Various Speech Providers
Introduction
These views shows the connections, building-blocks and order of steps taken for an inbound call scenario, how various speech providers are used to generate or process speech through the local (basic) or modern AI based cloud cognitive services of Google or Microsoft.
Note
Some steps in the views shown can be a simplified representation of reality but should provide you with a clearer understanding of these steps and building blocks involved. The direction of an arrow typically represent the initial direction a connection is made, after which signals or traffic can flow both ways. (For a step marked as "0" it is assumed the connection has already been configured or established in an earlier process)
View 1: Inbound Call, Local TTS Synthesizer
View 1 shows an Inbound call, the IVR Interactive Voice Response, or IVR, is a telephone application to take orders via telephone keypad or voice through a computer. By choosing menu options the caller receives information, without the intervention of a human operator, or will be forwarded to the appropriate Agent. is generated by the Local (basic) Text-To-Speech (TTS) generator. This is a basic (legacy, i.e. developed by Microsoft in the year 2011) speech engine with support for just 26 languages/dialects and only 1 voice(female-gender) per language. The pronunciation quality is fixed and varies per language.
View 2: Inbound Call, Local Speech Recognition Engine.
View 2 shows an Inbound call, the IVR is generated by the Local (basic) Text-To-Speech (TTS) generator. The Microsoft Local Speech Recognition (SR) Listener for key-phrase recognition of customer IVR choice. This is a basic (legacy, i.e. developed by Microsoft in the year 2011) speech engine with support for just 26 languages/dialects. The recognition quality is fixed and varies per language.

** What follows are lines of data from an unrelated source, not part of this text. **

-- ==== Sys2Proof/Laws/Keyed.lean ====
section
/-! SUPPORT. Engines kept in lists by number: the lists stay in rising order, and an engine reads back as it was put. -/
set_option Elab.async false
namespace Sys2Proof.Machine

theorem mem_engPut {e y : SeqEng} : ∀ {l : List SeqEng}, y ∈ engPut e l → y.q = e.q ∨ y ∈ l
  | [], h => by
    unfold engPut at h
    split at h
    · exact absurd h List.not_mem_nil
    · exact .inl (by rw [List.mem_singleton.1 h])
  | x :: r, h => by
    unfold engPut at h
    split at h
    · split at h
      · exact .inr h
      · exact (List.mem_cons.1 h).imp (by rintro rfl; rfl) id
    · split at h
      · split at h
        · exact .inr (List.mem_cons_of_mem _ h)
        · exact (List.mem_cons.1 h).imp (by rintro rfl; rfl) (List.mem_cons_of_mem _)
      · rcases List.mem_cons.1 h with rfl | h
        · exact .inr List.mem_cons_self
        · exact (mem_engPut h).imp id (List.mem_cons_of_mem _)

theorem rise_engPut (e : SeqEng) : ∀ {l : List SeqEng}, (l.map (·.q)).Pairwise (· < ·) → ((engPut e l).map (·.q)).Pairwise (· < ·)
  | [], _ => by
    unfold engPut
    split
    · exact List.Pairwise.nil
    · exact List.pairwise_singleton _ _
  | x :: r, h => by
    have h' := List.pairwise_cons.1 h
    unfold engPut
    split
    · rename_i hx
      split
      · exact h
      · refine List.pairwise_cons.2 ⟨fun b hb => ?_, h⟩
        rcases List.mem_cons.1 hb with rfl | hb
        · exact hx
        · exact Nat.lt_trans hx (h'.1 b hb)
    · rename_i hx
      split
      · rename_i he
        split
        · exact h'.2
        · exact List.pairwise_cons.2 ⟨fun b hb => Nat.lt_of_le_of_lt (Nat.le_of_eq he) (h'.1 b hb), h'.2⟩
      · rename_i he
        refine List.pairwise_cons.2 ⟨fun b hb => ?_, rise_engPut e h'.2⟩
        obtain ⟨y, hy, rfl⟩ := List.mem_map.1 hb
        rcases mem_engPut hy with hq | hq
        · show x.q < y.q
          omega
        · exact h'.1 _ (List.mem_map.2 ⟨y, hq, rfl⟩)

theorem find_engPut_self (e : SeqEng) : ∀ {l : List SeqEng}, (l.map (·.q)).Pairwise (· < ·) →
    ((engPut e l).find? (fun x => x.q == e.q)).getD (engReset e.q) = e
  | [], _ => by
    unfold engPut
    split
    · rename_i h; rw [List.find?_nil]; exact h.symm
    · simp
  | x :: r, h => by
    have h' := List.pairwise_cons.1 h
    have gone : ∀ {m : List SeqEng}, (∀ b ∈ m.map (·.q), e.q < b) → m.find? (fun y => y.q == e.q) = none := by
      intro m hm
      refine List.find?_eq_none.2 fun y hy hq => ?_
      have := hm y.q (List.mem_map.2 ⟨y, hy, rfl⟩)
      rw [beq_iff_eq] at hq
      omega
    unfold engPut
    split
    · rename_i hx
      split
      · rename_i he
        rw [gone (m := x :: r)]
        · exact he.symm
        · intro b hb
          rcases List.mem_cons.1 hb with rfl | hb
          · exact hx
          · exact Nat.lt_trans hx (h'.1 b hb)
      · simp
    · split
      · rename_i hx
        split
        · rename_i he
          rw [gone (fun b hb => hx ▸ h'.1 b hb)]
          exact he.symm
        · simp
      · rename_i hx
        rw [List.find?_cons_of_neg (by simpa using fun c => hx c.symm)]
        exact find_engPut_self e h'.2

theorem find_engPut_of_ne {e : SeqEng} {q : Nat} (hq : q ≠ e.q) : ∀ l : List SeqEng,
    (engPut e l).find? (fun x => x.q == q) = l.find? (fun x => x.q == q)
  | [] => by
    unfold engPut
    split
    · rfl
    · simp [Ne.symm hq]
  | x :: r => by
    unfold engPut
    split
    · split
      · rfl
      · rw [List.find?_cons_of_neg (by simpa using Ne.symm hq)]
    · split
      · rename_i hx
        split
        · rw [List.find?_cons_of_neg (l := r) (by simpa [← hx] using Ne.symm hq)]
        · rw [List.find?_cons_of_neg (by simpa using Ne.symm hq), List.find?_cons_of_neg (l := r) (by simpa [← hx] using Ne.symm hq)]
      · by_cases hc : x.q = q
        · rw [List.find?_cons_of_pos (by simpa using hc), List.find?_cons_of_pos (by simpa using hc)]
        · rw [List.find?_cons_of_neg (by simpa using hc), List.find?_cons_of_neg (by simpa using hc), find_engPut_of_ne hq r]

/-- An engine reads back as it was put. -/
theorem eng_setEng_self {e : SeqEng} {s : State} (h : (s.seqs.map (·.q)).Pairwise (· < ·)) : eng e.q (setEng e s) = e :=
  find_engPut_self e h

/-- Another sequencer's engine stays. -/
theorem eng_setEng_of_ne {e : SeqEng} {q : Nat} (h : q ≠ e.q) (s : State) : eng q (setEng e s) = eng q s := by
  unfold eng setEng
  rw [find_engPut_of_ne h]

/-- The engine found for a number has that number. -/
theorem eng_q (q : Nat) (s : State) : (eng q s).q = q := by
  unfold eng
  cases h : s.seqs.find? (fun e => e.q == q) with
  | none => rfl
  | some e => exact beq_iff_eq.1 (List.find?_some (p := fun e : SeqEng => e.q == q) h)

/-- An engine changed. -/
theorem eng_modEng {q : Nat} {f : SeqEng → SeqEng} {s : State} (h : (s.seqs.map (·.q)).Pairwise (· < ·)) (hf : (f (eng q s)).q = q) :
    eng q (modEng q f s) = f (eng q s) := by
  have := eng_setEng_self (e := f (eng q s)) h
  rwa [hf] at this

theorem mem_scPut {e y : ScCore} : ∀ {l : List ScCore}, y ∈ scPut e l → y.c = e.c ∨ y ∈ l
  | [], h => by
    unfold scPut at h
    split at h
    · exact absurd h List.not_mem_nil
    · exact .inl (by rw [List.mem_singleton.1 h])
  | x :: r, h => by
    unfold scPut at h
    split at h
    · split at h
      · exact .inr h
      · exact (List.mem_cons.1 h).imp (by rintro rfl; rfl) id
    · split at h
      · split at h
        · exact .inr (List.mem_cons_of_mem _ h)
        · exact (List.mem_cons.1 h).imp (by rintro rfl; rfl) (List.mem_cons_of_mem _)
      · rcases List.mem_cons.1 h with rfl | h
        · exact .inr List.mem_cons_self
        · exact (mem_scPut h).imp id (List.mem_cons_of_mem _)

theorem rise_scPut (e : ScCore) : ∀ {l : List ScCore}, (l.map (·.c)).Pairwise (· < ·) → ((scPut e l).map (·.c)).Pairwise (· < ·)
  | [], _ => by
    unfold scPut
    split
    · exact List.Pairwise.nil
    · exact List.pairwise_singleton _ _
  | x :: r, h => by
    have h' := List.pairwise_cons.1 h
    unfold scPut
    split
    · rename_i hx
      split
      · exact h
      · refine List.pairwise_cons.2 ⟨fun b hb => ?_, h⟩
        rcases List.mem_cons.1 hb with rfl | hb
        · exact hx
        · exact Nat.lt_trans hx (h'.1 b hb)
    · rename_i hx
      split
      · rename_i he
        split
        · exact h'.2
        · exact List.pairwise_cons.2 ⟨fun b hb => Nat.lt_of_le_of_lt (Nat.le_of_eq he) (h'.1 b hb), h'.2⟩
      · rename_i he
        refine List.pairwise_cons.2 ⟨fun b hb => ?_, rise_scPut e h'.2⟩
        obtain ⟨y, hy, rfl⟩ := List.mem_map.1 hb
        rcases mem_scPut hy with hq | hq
        · show x.c < y.c
          omega
        · exact h'.1 _ (List.mem_map.2 ⟨y, hq, rfl⟩)

theorem find_scPut_self (e : ScCore) : ∀ {l : List ScCore}, (l.map (·.c)).Pairwise (· < ·) →
    ((scPut e l).find? (fun x => x.c == e.c)).getD (scCore0 e.c) = e
  | [], _ => by
    unfold scPut
    split
    · rename_i h; rw [List.find?_nil]; exact h.symm
    · simp
  | x :: r, h => by
    have h' := List.pairwise_cons.1 h
    have gone : ∀ {m : List ScCore}, (∀ b ∈ m.map (·.c), e.c < b) → m.find? (fun y => y.c == e.c) = none := by
      intro m hm
      refine List.find?_eq_none.2 fun y hy hq => ?_
      have := hm y.c (List.mem_map.2 ⟨y, hy, rfl⟩)
      rw [beq_iff_eq] at hq
      omega
    unfold scPut
    split
    · rename_i hx
      split
      · rename_i he
        rw [gone (m := x :: r)]
        · exact he.symm
        · intro b hb
          rcases List.mem_cons.1 hb with rfl | hb
          · exact hx
          · exact Nat.lt_trans hx (h'.1 b hb)
      · simp
    · split
      · rename_i hx
        split
        · rename_i he
          rw [gone (fun b hb => hx ▸ h'.1 b hb)]
          exact he.symm
        · simp
      · rename_i hx
        rw [List.find?_cons_of_neg (by simpa using fun c => hx c.symm)]
        exact find_scPut_self e h'.2

/-- A core reads back as it was put. -/
theorem scCore_setScCore_self {x : ScCore} {s : State} (h : (s.sc.cores.map (·.c)).Pairwise (· < ·)) :
    scCore x.c (setScCore x s) = x := find_scPut_self x h

/-- The core found for a number has that number. -/
theorem scCore_c (c : Nat) (s : State) : (scCore c s).c = c := by
  unfold scCore
  cases h : s.sc.cores.find? (fun x => x.c == c) with
  | none => rfl
  | some e => exact beq_iff_eq.1 (List.find?_some (p := fun x : ScCore => x.c == c) h)

/-- A core changed. -/
theorem scCore_modSc {c : Nat} {f : ScCore → ScCore} {s : State} (h : (s.sc.cores.map (·.c)).Pairwise (· < ·))
    (hf : (f (scCore c s)).c = c) : scCore c (modSc c f s) = f (scCore c s) := by
  have := scCore_setScCore_self (x := f (scCore c s)) h
  rwa [hf] at this

end Sys2Proof.Machine
end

View 3: Inbound Call, Microsoft Cognitive Speech Services.
View 3 shows an Inbound call, the IVR gets processed by Microsoft Text-To-Speech Cognitive Services. The IVR is exclusively configured and maintained through a Dialogue Studio flow. Similarly to Text-To-Speech processing, Microsoft Speech-To-Text and Translation Cognitive services can be accessed through the same pathways (subject to regional availability and performance).
View 4: Inbound Call, Google Cloud AI Speech Services.
View 4 shows an Inbound call, the IVR gets processed by Google Cloud's Text-To-Speech AI Services. The IVR is exclusively configured and maintained through a Dialogue Studio flow. Similarly to Text-To-Speech processing, Google Cloud's Speech-To-Text or hook into any of the other emerging Google Clouds Language AI services like Natural Language AI or Dialogflow can be accessed through the same pathways (subject to regional availability).